This lesson is still being designed and assembled (Pre-Alpha version)

Working with PODIO

Overview

Teaching: 5 min
Exercises: 1 min
Questions
Objectives
  • Gain familiarity working with PODIO collections

  • Understand PODIO subset collections

Introduction to PODIO

Our data model is in a library/namespace/repository called edm4eic, and it is built on top of edm4hep, a data model designed to capture commonalities across HEP experiments. edm4eic is implemented using PODIO, which is a toolkit for generating the data model classes from a specification written in YAML. Here is a very simple example of a PODIO specification:

options :
  # should getters / setters be prefixed with get / set?
  getSyntax: False
  # should POD members be exposed with getters/setters in classes that have them as members?
  exposePODMembers: True
  includeSubfolder: True

datatypes :
  ExampleHit :
    Description : "Hit"
    Author : "B. Hegner"
    Members:
      - unsigned long long cellID      // cellID
      - double x      // x-coordinate
      - double y      // y-coordinate
      - double z      // z-coordinate
      - double energy // measured energy deposit

  ExampleCluster :
    Description : "Cluster"
    Author : "N. Brei"
    Members:
      - double energy // cluster energy
    OneToManyRelations:
      - ExampleHit Hits // hits contained in the cluster
      - ExampleCluster Clusters // sub clusters used to create this cluster

PODIO will then generate for us the following classes:

DatamodelDefinition.h ExampleCluster.h ExampleClusterCollection.h ExampleClusterCollectionData.h ExampleClusterData.h ExampleClusterObj.h ExampleHit.h ExampleHitCollection.h ExampleHitCollectionData.h ExampleHitData.h ExampleHitObj.h MutableExampleHit.h MutableExampleCluster.h

As you can see, PODIO has a lot of moving pieces. Why?

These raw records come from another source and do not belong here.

-- ==== Sys2Proof/Certificates/Slice0/Obligations.lean ====
section
/-! DEFINITION. The statements for the provers, one definition each (OBLIGATIONS.json lists them). -/

open Sys2Proof Sys2Proof.Machine

/-- O1. A step of a state with command c at the front of its queue is exec of c on the state with the queue's rest (the queue is the block model's own, log 1). -/
def Obligations.StepRunsFrontCommand : Prop :=
  ∀ (c : Instr) (cs : List Instr) (s : State), s.pending = c :: cs → step s = exec c { s with pending := cs }

/-- O2. On an empty queue, a step answers a next state. Where the vigil domain is stopped (REFCLK_AO stopped, or state OFF), nothing changes. Where it runs and no power entry, lane calibration, alert message, verdict of the cycle (R46) or RESTORE is under way, only the clocks change: TKJ_TIME and the wall clock advance by 40 ns, the core cycle by 80 while the core runs in RUN, and the count of gated cycles by 80 in IDLE. Where only a RESTORE is under way and the core runs, the cycle also takes up one entry of its map, or completes it. That a step on an empty queue is one vigil cycle, and that a RESTORE takes one entry in each, is the model's choice (logs 1 and 179). -/
def Obligations.EmptyQueueLetsTimePass : Prop :=
  ∀ s : State, s.pending = [] →
    (vigilUp s = false → step s = .next s) ∧
    (vigilUp s = true → s.pwr.entering = none → (s.port.all fun x => x.2.cal.isNone) = true → s.side.queue = [] → s.tar.issuer.tied = [] →
      let t : State := { s with clk := { s.clk with
        time := (s.clk.time + 40) % 2 ^ 64, wall := s.clk.wall + 40
        cycle := if coreRuns s then s.clk.cycle + 80 else s.clk.cycle
        gated := if coreUp s && s.pwr.state == .idle then s.clk.gated + 80 else s.clk.gated } }
      (s.exp.restoring = none → step s = .next t) ∧ (s.exp.restoring ≠ none → coreUp s = true → step s = .next (settle (restoreStep t))))

/-- O3. In State.reset: READY is set with reset cause 1 (power-on); no partition is bound, fenced or admitted, every sequencer is in NOIMAGE with EIE 0 and EPEND 0, all predicates but p0 read 0; TKJ_EPOCH is epoch 0 in no phase; no region, group, exception or publication entry is valid; group slots read K 8 and M 2; every event counter of tallies reads 0; no keep word is busy; the record unit is idle and the pad groups TAP, SURR, HOST and SIDEBAND are held, and PHOTONIC is released, as Table 16.7 says (0x1D). -/
def Obligations.ResetRegisterValues : Prop :=
  let r := State.reset
  (r.clk.ready = true ∧ r.clk.rstCause = 1 ∧ r.pwr.padHold = 0x1D ∧ r.pwr.state = .run) ∧
  (∀ p, (partOf r p).bound = false ∧ (partOf r p).fenced = false ∧ (partOf r p).admin = false ∧ (partOf r p).seq = .noImage ∧
    (partOf r p).eie = false ∧ (partOf r p).epend = 0 ∧ ∀ k, k < 8 → pReg (partOf r p) k = decide (k = 0)) ∧
  (r.ep.epoch = 0 ∧ r.ep.phase = 0 ∧ r.ep.limit = false) ∧
  (∀ i, (regionOf r i).valid = false ∧ (SMap.look {} r.fab.xlat i).valid = false ∧ (pubOf r i).valid = false) ∧
  (∀ g, (grpOf r g).en = false ∧ (grpOf r g).k = 8 ∧ (grpOf r g).m = 2) ∧
  (∀ n, (tallyOf r n).count = 0 ∧ (tallyOf r n).target = 0) ∧
  (r.keep.busy = none ∧ r.rcd.active = false ∧ r.mode.chervil = false ∧ r.mode.compat = false)
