@[simp] theorem portOf_of_modPart (p : Nat) (f : PartSt → PartSt) (s : State) (k : Nat) : portOf (modPart p f s) k = portOf s k := rfl
@[simp] theorem tallyOf_of_modPart (p : Nat) (f : PartSt → PartSt) (s : State) (k : Nat) : tallyOf (modPart p f s) k = tallyOf s k := rfl
@[simp] theorem grpOf_of_modPart (p : Nat) (f : PartSt → PartSt) (s : State) (k : Nat) : grpOf (modPart p f s) k = grpOf s k := rfl
@[simp] theorem regionOf_of_modPart (p : Nat) (f : PartSt → PartSt) (s : State) (k : Nat) : regionOf (modPart p f s) k = regionOf s k := rfl
@[simp] theorem pubOf_of_modPart (p : Nat) (f : PartSt → PartSt) (s : State) (k : Nat) : pubOf (modPart p f s) k = pubOf s k := rfl
@[simp] theorem pageOf_of_modPart (p : Nat) (f : PartSt → PartSt) (s : State) (k : Nat) : pageOf (modPart p f s) k = pageOf s k := rfl
@[simp] theorem partOf_of_modPort (p : Nat) (f : PortSt → PortSt) (s : State) (k : Nat) : partOf (modPort p f s) k = partOf s k := rfl
@[simp] theorem tallyOf_of_modPort (p : Nat) (f : PortSt → PortSt) (s : State) (k : Nat) : tallyOf (modPort p f s) k = tallyOf s k := rfl
@[simp] theorem grpOf_of_modPort (p : Nat) (f : PortSt → PortSt) (s : State) (k : Nat) : grpOf (modPort p f s) k = grpOf s k := rfl
@[simp] theorem regionOf_of_modPort (p : Nat) (f : PortSt → PortSt) (s : State) (k : Nat) : regionOf (modPort p f s) k = regionOf s k := rfl
@[simp] theorem pubOf_of_modPort (p : Nat) (f : PortSt → PortSt) (s : State) (k : Nat) : pubOf (modPort p f s) k = pubOf s k := rfl
@[simp] theorem pageOf_of_modPort (p : Nat) (f : PortSt → PortSt) (s : State) (k : Nat) : pageOf (modPort p f s) k = pageOf s k := rfl
@[simp] theorem partOf_of_modTally (n : Nat) (f : Tally → Tally) (s : State) (k : Nat) : partOf (modTally n f s) k = partOf s k := rfl
@[simp] theorem portOf_of_modTally (n : Nat) (f : Tally → Tally) (s : State) (k : Nat) : portOf (modTally n f s) k = portOf s k := rfl
@[simp] theorem grpOf_of_modTally (n : Nat) (f : Tally → Tally) (s : State) (k : Nat) : grpOf (modTally n f s) k = grpOf s k := rfl
@[simp] theorem regionOf_of_modTally (n : Nat) (f : Tally → Tally) (s : State) (k : Nat) : regionOf (modTally n f s) k = regionOf s k := rfl
@[simp] theorem pubOf_of_modTally (n : Nat) (f : Tally → Tally) (s : State) (k : Nat) : pubOf (modTally n f s) k = pubOf s k := rfl
@[simp] theorem pageOf_of_modTally (n : Nat) (f : Tally → Tally) (s : State) (k : Nat) : pageOf (modTally n f s) k = pageOf s k := rfl
@[simp] theorem partOf_of_modGrp (g : Nat) (f : Group → Group) (s : State) (k : Nat) : partOf (modGrp g f s) k = partOf s k := rfl
@[simp] theorem portOf_of_modGrp (g : Nat) (f : Group → Group) (s : State) (k : Nat) : portOf (modGrp g f s) k = portOf s k := rfl
@[simp] theorem tallyOf_of_modGrp (g : Nat) (f : Group → Group) (s : State) (k : Nat) : tallyOf (modGrp g f s) k = tallyOf s k := rfl
@[simp] theorem regionOf_of_modGrp (g : Nat) (f : Group → Group) (s : State) (k : Nat) : regionOf (modGrp g f s) k = regionOf s k := rfl
@[simp] theorem pubOf_of_modGrp (g : Nat) (f : Group → Group) (s : State) (k : Nat) : pubOf (modGrp g f s) k = pubOf s k := rfl
@[simp] theorem pageOf_of_modGrp (g : Nat) (f : Group → Group) (s : State) (k : Nat) : pageOf (modGrp g f s) k = pageOf s k := rfl
@[simp] theorem partOf_of_modRegion (i : Nat) (f : Region → Region) (s : State) (k : Nat) : partOf (modRegion i f s) k = partOf s k := rfl
@[simp] theorem portOf_of_modRegion (i : Nat) (f : Region → Region) (s : State) (k : Nat) : portOf (modRegion i f s) k = portOf s k := rfl
@[simp] theorem tallyOf_of_modRegion (i : Nat) (f : Region → Region) (s : State) (k : Nat) : tallyOf (modRegion i f s) k = tallyOf s k := rfl
@[simp] theorem grpOf_of_modRegion (i : Nat) (f : Region → Region) (s : State) (k : Nat) : grpOf (modRegion i f s) k = grpOf s k := rfl
@[simp] theorem pubOf_of_modRegion (i : Nat) (f : Region → Region) (s : State) (k : Nat) : pubOf (modRegion i f s) k = pubOf s k := rfl
@[simp] theorem pageOf_of_modRegion (i : Nat) (f : Region → Region) (s : State) (k : Nat) : pageOf (modRegion i f s) k = pageOf s k := rfl
@[simp] theorem partOf_of_modPub (e : Nat) (f : Pub → Pub) (s : State) (k : Nat) : partOf (modPub e f s) k = partOf s k := rfl
@[simp] theorem portOf_of_modPub (e : Nat) (f : Pub → Pub) (s : State) (k : Nat) : portOf (modPub e f s) k = portOf s k := rfl
@[simp] theorem tallyOf_of_modPub (e : Nat) (f : Pub → Pub) (s : State) (k : Nat) : tallyOf (modPub e f s) k = tallyOf s k := rfl
@[simp] theorem grpOf_of_modPub (e : Nat) (f : Pub → Pub) (s : State) (k : Nat) : grpOf (modPub e f s) k = grpOf s k := rfl
@[simp] theorem regionOf_of_modPub (e : Nat) (f : Pub → Pub) (s : State) (k : Nat) : regionOf (modPub e f s) k = regionOf s k := rfl
@[simp] theorem pageOf_of_modPub (e : Nat) (f : Pub → Pub) (s : State) (k : Nat) : pageOf (modPub e f s) k = pageOf s k := rfl
@[simp] theorem partOf_of_modPage (n : Nat) (f : Page → Page) (s : State) (k : Nat) : partOf (modPage n f s) k = partOf s k := rfl
@[simp] theorem portOf_of_modPage (n : Nat) (f : Page → Page) (s : State) (k : Nat) : portOf (modPage n f s) k = portOf s k := rfl
@[simp] theorem tallyOf_of_modPage (n : Nat) (f : Page → Page) (s : State) (k : Nat) : tallyOf (modPage n f s) k = tallyOf s k := rfl
@[simp] theorem grpOf_of_modPage (n : Nat) (f : Page → Page) (s : State) (k : Nat) : grpOf (modPage n f s) k = grpOf s k := rfl
@[simp] theorem regionOf_of_modPage (n : Nat) (f : Page → Page) (s : State) (k : Nat) : regionOf (modPage n f s) k = regionOf s k := rfl
@[simp] theorem pubOf_of_modPage (n : Nat) (f : Page → Page) (s : State) (k : Nat) : pubOf (modPage n f s) k = pubOf s k := rfl
@[simp] theorem partOf_of_violate (c : Nat) (s : State) (k : Nat) : partOf (violate c s) k = partOf s k := rfl
@[simp] theorem portOf_of_violate (c : Nat) (s : State) (k : Nat) : portOf (violate c s) k = portOf s k := rfl
@[simp] theorem tallyOf_of_violate (c : Nat) (s : State) (k : Nat) : tallyOf (violate c s) k = tallyOf s k := rfl
@[simp] theorem grpOf_of_violate (c : Nat) (s : State) (k : Nat) : grpOf (violate c s) k = grpOf s k := rfl
@[simp] theorem regionOf_of_violate (c : Nat) (s : State) (k : Nat) : regionOf (violate c s) k = regionOf s k := rfl
@[simp] theorem pubOf_of_violate (c : Nat) (s : State) (k : Nat) : pubOf (violate c s) k = pubOf s k := rfl
@[simp] theorem pageOf_of_violate (c : Nat) (s : State) (k : Nat) : pageOf (violate c s) k = pageOf s k := rfl
@[simp] theorem partOf_of_frozen (s : State) (k : Nat) : partOf (frozen s) k = partOf s k := rfl
@[simp] theorem portOf_of_frozen (s : State) (k : Nat) : portOf (frozen s) k = portOf s k := rfl
@[simp] theorem tallyOf_of_frozen (s : State) (k : Nat) : tallyOf (frozen s) k = tallyOf s k := rfl
@[simp] theorem grpOf_of_frozen (s : State) (k : Nat) : grpOf (frozen s) k = grpOf s k := rfl
@[simp] theorem regionOf_of_frozen (s : State) (k : Nat) : regionOf (frozen s) k = regionOf s k := rfl
@[simp] theorem pubOf_of_frozen (s : State) (k : Nat) : pubOf (frozen s) k = pubOf s k := rfl
@[simp] theorem pageOf_of_frozen (s : State) (k : Nat) : pageOf (frozen s) k = pageOf s k := rfl
@[simp] theorem partOf_of_outResp (r : Resp) (s : State) (k : Nat) : partOf (outResp r s) k = partOf s k := rfl
@[simp] theorem portOf_of_outResp (r : Resp) (s : State) (k : Nat) : portOf (outResp r s) k = portOf s k := rfl
@[simp] theorem tallyOf_of_outResp (r : Resp) (s : State) (k : Nat) : tallyOf (outResp r s) k = tallyOf s k := rfl
@[simp] theorem grpOf_of_outResp (r : Resp) (s : State) (k : Nat) : grpOf (outResp r s) k = grpOf s k := rfl
@[simp] theorem regionOf_of_outResp (r : Resp) (s : State) (k : Nat) : regionOf (outResp r s) k = regionOf s k := rfl
@[simp] theorem pubOf_of_outResp (r : Resp) (s : State) (k : Nat) : pubOf (outResp r s) k = pubOf s k := rfl
@[simp] theorem pageOf_of_outResp (r : Resp) (s : State) (k : Nat) : pageOf (outResp r s) k = pageOf s k := rfl
@[simp] theorem partOf_of_bumpLife (i : Nat) (s : State) (k : Nat) : partOf (bumpLife i s) k = partOf s k := rfl
@[simp] theorem portOf_of_bumpLife (i : Nat) (s : State) (k : Nat) : portOf (bumpLife i s) k = portOf s k := rfl
@[simp] theorem tallyOf_of_bumpLife (i : Nat) (s : State) (k : Nat) : tallyOf (bumpLife i s) k = tallyOf s k := rfl
@[simp] theorem grpOf_of_bumpLife (i : Nat) (s : State) (k : Nat) : grpOf (bumpLife i s) k = grpOf s k := rfl
@[simp] theorem regionOf_of_bumpLife (i : Nat) (s : State) (k : Nat) : regionOf (bumpLife i s) k = regionOf s k := rfl
@[simp] theorem pubOf_of_bumpLife (i : Nat) (s : State) (k : Nat) : pubOf (bumpLife i s) k = pubOf s k := rfl
@[simp] theorem pageOf_of_bumpLife (i : Nat) (s : State) (k : Nat) : pageOf (bumpLife i s) k = pageOf s k := rfl
@[simp] theorem partOf_of_countLive (s : State) (k : Nat) : partOf (countLive s) k = partOf s k := rfl
@[simp] theorem portOf_of_countLive (s : State) (k : Nat) : portOf (countLive s) k = portOf s k := rfl
@[simp] theorem tallyOf_of_countLive (s : State) (k : Nat) : tallyOf (countLive s) k = tallyOf s k := rfl
@[simp] theorem grpOf_of_countLive (s : State) (k : Nat) : grpOf (countLive s) k = grpOf s k := rfl
@[simp] theorem regionOf_of_countLive (s : State) (k : Nat) : regionOf (countLive s) k = regionOf s k := rfl
@[simp] theorem pubOf_of_countLive (s : State) (k : Nat) : pubOf (countLive s) k = pubOf s k := rfl
@[simp] theorem pageOf_of_countLive (s : State) (k : Nat) : pageOf (countLive s) k = pageOf s k := rfl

  1. PODIO adds a separate layer for managing memory in a way which is more consistent with Python and other garbage-collected languages. The user only has to work with values, no explicit allocations or deletions.
  2. PODIO separates the data’s memory layout from its accessors
  3. PODIO enforces immutability directly in the object model
  4. PODIO has sophisticated (though fragile!) mechanisms for tracking object references

These design principles in principle should eliminate entire classes of bugs. However, there are still subtleties when using PODIO that can lead to leaks, crashes, or corrupted references. Luckily, the correct usage pattern is quite simple, as we will discuss next.

Working with PODIO objects, collections, and subset collections:

auto hits = std::make_unique<ExampleHitCollection>();

hits->push_back(ExampleHit(22, 0.0, 0.0, 0.0, 0.001));

MutableExampleHit hit;
hit.x(0.0);
hit.energy(0.001);
// ...
hits->push_back(hit);

MutableExampleCluster cluster;
cluster.addHits(hit);

// Safety tip: Add object to a collection BEFORE creating an association to it

auto clusters = std::make_unique<ExampleClusterCollection>();
clusters->push_back(cluster);

auto subset_clusters = std::make_unique<ExampleClusterCollection>();
subset_clusters->setSubsetCollection(true);
subset_clusters->push_back(cluster);

// Safety tip: Every PODIO object is owned by exactly one collection.
// If you want to put the object in other collections, those collections need to 
// be designated as "subset collections", which means that they don't own their contents. 

Note that when you write a factory, its inputs will be const ExampleHitCollection*, which are immmutable. Its output will be std::unique_ptr<ExampleHitCollection>, which is still mutable but will transfer its ownership to JANA2. JANA2 will add the collection to a podio Frame. From that point on, the collection is immutable and owned by the Frame.

JANA2 will create and destroy Frames internally.

Exercise:

  • Have your algorithm produce some (fake) output data!

Key Points